### Exercise directions
Each line of the data below from the one holding "[mulB (f.decode a.1)" to the one holding "extreme one. -/", inclusive, is to be reproduced exactly; no other line belongs in the answer.

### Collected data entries
==============================

/-- Whether an .f64 operand is an interval and takes its pair (02 R21). -/
def takesPair (s : State) (t : Nat) (x : Thread) (a : Src) : Bool :=
  match a.reg? with
  | some r => r.val % 2 == 0 && (match s.slotVal t x (x.wb + r.val) with | .ok v => v.kind | .error _ => false)
  | none => false

/-- The sources that operands of a float type read: an .f64 interval takes its pair (02 R21). -/
def ivSrcs (f : FW) (ops : List Src) (s : State) (t : Nat) : List Src :=
  match f, s.threads.get? t with
  | .f64, some x => ops.flatMap fun a => if takesPair s t x a then [a, a.next] else [a]
  | _, _ => ops

/-- The operands that the values read for `ivSrcs` make up. -/
def opdsOf (f : FW) : List Src → List Val → List Opd
  | a :: r, v :: vs =>
    match f with
    | .f32 =>
      (if v.kind then .iv (fld v.data.toNat 0 32) (fld v.data.toNat 32 32) else .pt (fld v.data.toNat 0 32)) ::
        opdsOf f r vs
    | .f64 =>
      if a.even && v.kind then
        match vs with
        | w :: vs' => .iv v.data.toNat w.data.toNat :: opdsOf f r vs'
        | [] => [.pt v.data.toNat]
      else .pt v.data.toNat :: opdsOf f r vs
  | _, _ => []

/-- A point result of a float type. -/
def fpoint (n : Nat) : Val := pt (BitVec.ofNat 64 n)

/-- The classes of an interval (02 R22). -/
def isNaI (f : Fmt) (lo hi : Nat) : Bool := (f.decode lo).isNan || (f.decode hi).isNan
def isEmptyIv (f : Fmt) (lo hi : Nat) : Bool :=
  !isNaI f lo hi && (lo == f.inf || hi == f.sign + f.inf || decide (f.key hi < f.key lo))

/-- The canonical NaI and the canonical empty interval (02 R22). -/
def naI (f : Fmt) : Nat × Nat := (f.nan, f.nan)
def emptyIv (f : Fmt) : Nat × Nat := (f.inf, f.sign + f.inf)

/-- A zero bound is written as +0 (11 R256). -/
def posZero (f : Fmt) (v : Nat) : Nat := if v % f.sign = 0 then 0 else v

/-- An interval result: one register for .f32, the pair for .f64 (11 R255). -/
def ivRegs (f : FW) (b : Nat × Nat) : List Val :=
  match f with
  | .f32 => [⟨BitVec.ofNat 64 (b.1 + b.2 * 2 ^ 32), true⟩]
  | .f64 => [⟨BitVec.ofNat 64 b.1, true⟩, ⟨BitVec.ofNat 64 b.2, true⟩]
def ivResult (f : FW) (d : Dst) (b : Nat × Nat) (fl : Byte) : Eff :=
  { reg := d.reg.val, k := d.k, regs := ivRegs f b, upd := fun x => (x.raise fl).latch ((ivRegs f b).headD (pt 0)) }

/-- Promotion of a point (11 R255). -/
def Opd.promote (f : Fmt) : Opd → Nat × Nat
  | .iv lo hi => (lo, hi)
  | .pt v => if (f.decode v).isNan then naI f else (v, v)
def Opd.isIv : Opd → Bool | .iv _ _ => true | .pt _ => false
def Opd.pnt : Opd → Nat | .pt v => v | .iv v _ => v

/-- The position, from 1, of the first empty operand; 0 for none. -/
def firstEmpty (f : Fmt) : Nat → List (Nat × Nat) → Nat
  | _, [] => 0
  | n, b :: r => if isEmptyIv f b.1 b.2 then n else firstEmpty f (n + 1) r

/-- EMPTY_INTERVAL for operand `n`, or for an empty result with 0 (11 R257). -/
def emptyTrap (n : Nat) : Byte × Word := (cEMPTY, BitVec.ofNat 64 n)

/-- An .f64 interval result with an odd d (11 R255). -/
def oddPair (f : FW) (d : Dst) : Bool := match f with | .f32 => false | .f64 => d.reg.val % 2 == 1

/-- The interval form over promoted operands, in the order of 17 R368; `g` gives the bounds, none for an empty result. -/
def ivForm (f : FW) (d : Dst) (s : State) (bs : List (Nat × Nat)) (g : List (Nat × Nat) → Option (Nat × Nat)) :
    Except (Byte × Word) Eff :=
  let F := f.fmt
  let e := firstEmpty F 1 bs
  if e ≠ 0 then .error (emptyTrap e)
  else if oddPair f d then .error (cILLEGAL, s.cur.word)
  else if bs.any fun b => isNaI F b.1 b.2 then .ok (ivResult f d (naI F) 0)
  else match g bs with
    | none => .error (emptyTrap 0)
    | some b => .ok (ivResult f d (posZero F b.1, posZero F b.2) 0)

/-- A form that is performed on points or on intervals (11 R255). -/
def floatForm (f : FW) (d : Dst) (ops : List Src) (p : Thread → List Nat → FRes)
    (g : List (Nat × Nat) → Option (Nat × Nat)) : LaneInstr :=
  regInstr (ivSrcs f ops) fun s _ x vs =>
    let os := opdsOf f ops vs
    if os.any Opd.isIv then ivForm f d s (os.map (Opd.promote f.fmt)) g
    else
      let r := p x (os.map Opd.pnt)
      .ok (result d (fpoint r.1) r.2)

/-! ## Point arithmetic (11 R251, R252) -/

/-- FTZ on inputs and on the result of the .f32 forms (11 R247). -/
def ftzIn (f : FW) (x : Thread) (v : Nat) : Nat :=
  match f with
  | .f32 => if x.ftz && v % 2 ^ 31 < 2 ^ 23 then v / 2 ^ 31 * 2 ^ 31 else v
  | .f64 => v
def ftzOut (f : FW) (x : Thread) (r : FRes) : FRes :=
  match f with
  | .f32 =>
    if x.ftz && decide (0 < r.1 % 2 ^ 31 ∧ r.1 % 2 ^ 31 < 2 ^ 23) then (r.1 / 2 ^ 31 * 2 ^ 31, r.2 ||| fUF ||| fNX) else r
  | .f64 => r

def arithPt (f : FW) (g : Rm → List FP → FRes) : Thread → List Nat → FRes := fun x vs =>
  ftzOut f x (g x.rm (vs.map fun v => f.fmt.decode (ftzIn f x v)))

def fpAt (l : List FP) (n : Nat) : FP := l.getD n (.fin false 0 0)
def bndAt (l : List (Nat × Nat)) (n : Nat) : Nat × Nat := l.getD n (0, 0)
def natAt (l : List Nat) (n : Nat) : Nat := l.getD n 0

/-! ## Interval bounds (11 R256) -/

/-- The least and the greatest of bounds in the order of their format. -/
def minKey (f : Fmt) (l : List Nat) : Nat := (minBy (fun v => (f.key v + 2 ^ 64).toNat) l).getD 0
def maxKey (f : Fmt) (l : List Nat) : Nat := (maxBy (fun v => (f.key v + 2 ^ 64).toNat) l).getD 0

def negBits (f : Fmt) (v : Nat) : Nat := (v + f.sign) % (2 * f.sign)

/-- Sums rounded in a direction. -/
def addR (f : Fmt) (rm : Rm) (a b : Nat) : Nat := (f.addP rm (f.decode a) (f.decode b)).1

/-- Products of bounds, 0 × ∞ taken as 0. -/
def mulB (a b : FP) : FP := (mulExact a b).getD (.fin false 0 0)
def roundFP (f : Fmt) (rm : Rm) (v : FP) : Nat :=
  match v with
  | .fin s m e => (f.round rm s m e false).1
  | .inf s => (f.infR s 0).1
  | .nan _ => f.nan
def prods (f : Fmt) (a b : Nat × Nat) : List FP :=
  [mulB (f.decode a.1) (f.decode b.1), mulB (f.decode a.1) (f.decode b.2),
   mulB (f.decode a.2) (f.decode b.1), mulB (f.decode a.2) (f.decode b.2)]
/-- Rounding keeps order, so the rounded extreme is the extreme of the rounded values. -/
def ivMul (f : Fmt) (a b : Nat × Nat) : Nat × Nat :=
  (minKey f ((prods f a b).map (roundFP f .rd)), maxKey f ((prods f a b).map (roundFP f .ru)))
/-- The sums of a bound with the products, those of opposite infinities omitted: such a product is not the extreme one. -/
def sums (f : Fmt) (rm : Rm) (d : Nat) (l : List FP) : List Nat :=
  (l.map fun p => (f.addP rm (f.decode d) p).1).filter fun v => !(f.decode v).isNan
def ivFma (f : Fmt) (a b d : Nat × Nat) : Nat × Nat :=
  (minKey f (sums f .rd d.1 (prods f a b)), maxKey f (sums f .ru d.2 (prods f a b)))

/-- Quotients of bounds, those of two infinities omitted. -/
def quots (f : Fmt) (rm : Rm) (a b : Nat × Nat) : List Nat :=
  [(a.1, b.1), (a.1, b.2), (a.2, b.1), (a.2, b.2)].filterMap fun p =>
    let x := f.decode p.1
    let y := f.decode p.2
    if x.isInf && y.isInf then none else some (f.divP rm x y).1
def ivDiv (f : Fmt) (a b : Nat × Nat) : Option (Nat × Nat) :=
  if f.key b.1 = 0 ∧ f.key b.2 = 0 then none
  else if f.key b.1 ≤ 0 ∧ 0 ≤ f.key b.2 then some (f.sign + f.inf, f.inf)
  else some (minKey f (quots f .rd a b), maxKey f (quots f .ru a b))

/-- 1.0 of a format. -/
def oneBits (f : Fmt) : Nat := f.bias * 2 ^ f.m

/-! ## Arithmetic instructions -/

def execFadd (f : FW) (d : Dst) (a b : Src) (s : State) : Result :=
  perLane (floatForm f d [a, b] (arithPt f fun rm l => f.fmt.addP rm (fpAt l 0) (fpAt l 1)) fun l =>
    some (addR f.fmt .rd (bndAt l 0).1 (bndAt l 1).1, addR f.fmt .ru (bndAt l 0).2 (bndAt l 1).2)) s

/-- The negation of a decoded value; a NaN stays. -/
def FP.negate : FP → FP | .nan b => .nan b | .inf b => .inf !b | .fin b m e => .fin (!b) m e

def execFsub (f : FW) (d : Dst) (a b : Src) (s : State) : Result :=
  perLane (floatForm f d [a, b] (arithPt f fun rm l => f.fmt.addP rm (fpAt l 0) (fpAt l 1).negate) fun l =>
    some (addR f.fmt .rd (bndAt l 0).1 (negBits f.fmt (bndAt l 1).2),
      addR f.fmt .ru (bndAt l 0).2 (negBits f.fmt (bndAt l 1).1))) s

def execFmul (f : FW) (d : Dst) (a b : Src) (s : State) : Result :=
  perLane (floatForm f d [a, b] (arithPt f fun rm l => f.fmt.mulP rm (fpAt l 0) (fpAt l 1)) fun l =>
    some (ivMul f.fmt (bndAt l 0) (bndAt l 1))) s

def execFfma (f : FW) (d : Dst) (a b : Src) (s : State) : Result :=
  perLane (floatForm f d [a, b, .oc d.reg]
    (arithPt f fun rm l => f.fmt.fmaP rm (fpAt l 0) (fpAt l 1) (fpAt l 2)) fun l =>
    some (ivFma f.fmt (bndAt l 0) (bndAt l 1) (bndAt l 2))) s

def execFdiv (f : FW) (d : Dst) (a b : Src) (s : State) : Result :=
  perLane (floatForm f d [a, b] (arithPt f fun rm l => f.fmt.divP rm (fpAt l 0) (fpAt l 1)) fun l =>
    ivDiv f.fmt (bndAt l 0) (bndAt l 1)) s

/-- fmin and fmax, on points and on intervals. -/
def minmaxForm (f : FW) (isMax : Bool) (d : Dst) (a b : Src) : LaneInstr :=
  floatForm f d [a, b] (fun _ l => f.fmt.minmax isMax (natAt l 0) (natAt l 1)) fun l =>
    let g := if isMax then maxKey f.fmt else minKey f.fmt
    some (g [(bndAt l 0).1, (bndAt l 1).1], g [(bndAt l 0).2, (bndAt l 1).2])
def execFmin (f : FW) (d : Dst) (a b : Src) (s : State) : Result := perLane (minmaxForm f false d a b) s
def execFmax (f : FW) (d : Dst) (a b : Src) (s : State) : Result := perLane (minmaxForm f true d a b) s

/-- fabs and fneg on a point: a NaN gives the canonical NaN (11 R252). -/
def signOp (f : Fmt) (g : Nat → Nat) (v : Nat) : FRes :=
  let a := f.decode v
  if a.isNan then f.nanR (snanFlag [a]) else (g v, 0)

def execFabs (f : FW) (d : Dst) (a : Src) (s : State) : Result :=
  let F := f.fmt
  perLane (floatForm f d [a] (fun _ l => signOp F (· % F.sign) (natAt l 0)) fun l =>
    let b := bndAt l 0
    some (if 0 ≤ F.key b.1 then b
      else if F.key b.2 ≤ 0 then (negBits F b.2, negBits F b.1)
      else (0, maxKey F [negBits F b.1, b.2]))) s

def execFneg (f : FW) (d : Dst) (a : Src) (s : State) : Result :=
  let F := f.fmt
  perLane (floatForm f d [a] (fun _ l => signOp F (negBits F) (natAt l 0)) fun l =>
    some (negBits F (bndAt l 0).2, negBits F (bndAt l 0).1)) s

def execFsqrt (f : FW) (d : Dst) (a : Src) (s : State) : Result :=
  let F := f.fmt
  perLane (floatForm f d [a] (arithPt f fun rm l => F.sqrtP rm (fpAt l 0)) fun l =>
    let b := bndAt l 0
    if F.key b.2 < 0 then none
    else some ((F.sqrtP .rd (F.decode (if F.key b.1 ≤ 0 then 0 else b.1))).1, (F.sqrtP .ru (F.decode (posZero F b.2))).1)) s

/-! ## Packed forms (11 R253) -/

/-- A packed form over point operands; a kind-1 operand traps (11 R258). -/
def packedForm (p : PW) (d : Dst) (ops : List Src) (g : Rm → List FP → FRes) : LaneInstr :=
  regInstr (fun _ _ => ops) fun s _ x vs =>
    if vs.any (·.kind) then .error (cILLEGAL, s.cur.word)
    else
      let el (i : Nat) : FRes := g x.rm (vs.map fun v => p.fmt.decode (fld v.data.toNat (16 * i) 16))
      .ok (result d (fpoint ((el 0).1 + (el 1).1 * 2 ^ 16)) ((el 0).2 ||| (el 1).2))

==============================

### Completed task
  [mulB (f.decode a.1) (f.decode b.1), mulB (f.decode a.1) (f.decode b.2),
   mulB (f.decode a.2) (f.decode b.1), mulB (f.decode a.2) (f.decode b.2)]
/-- Rounding keeps order, so the rounded extreme is the extreme of the rounded values. -/
def ivMul (f : Fmt) (a b : Nat × Nat) : Nat × Nat :=
  (minKey f ((prods f a b).map (roundFP f .rd)), maxKey f ((prods f a b).map (roundFP f .ru)))
/-- The sums of a bound with the products, those of opposite infinities omitted: such a product is not the extreme one. -/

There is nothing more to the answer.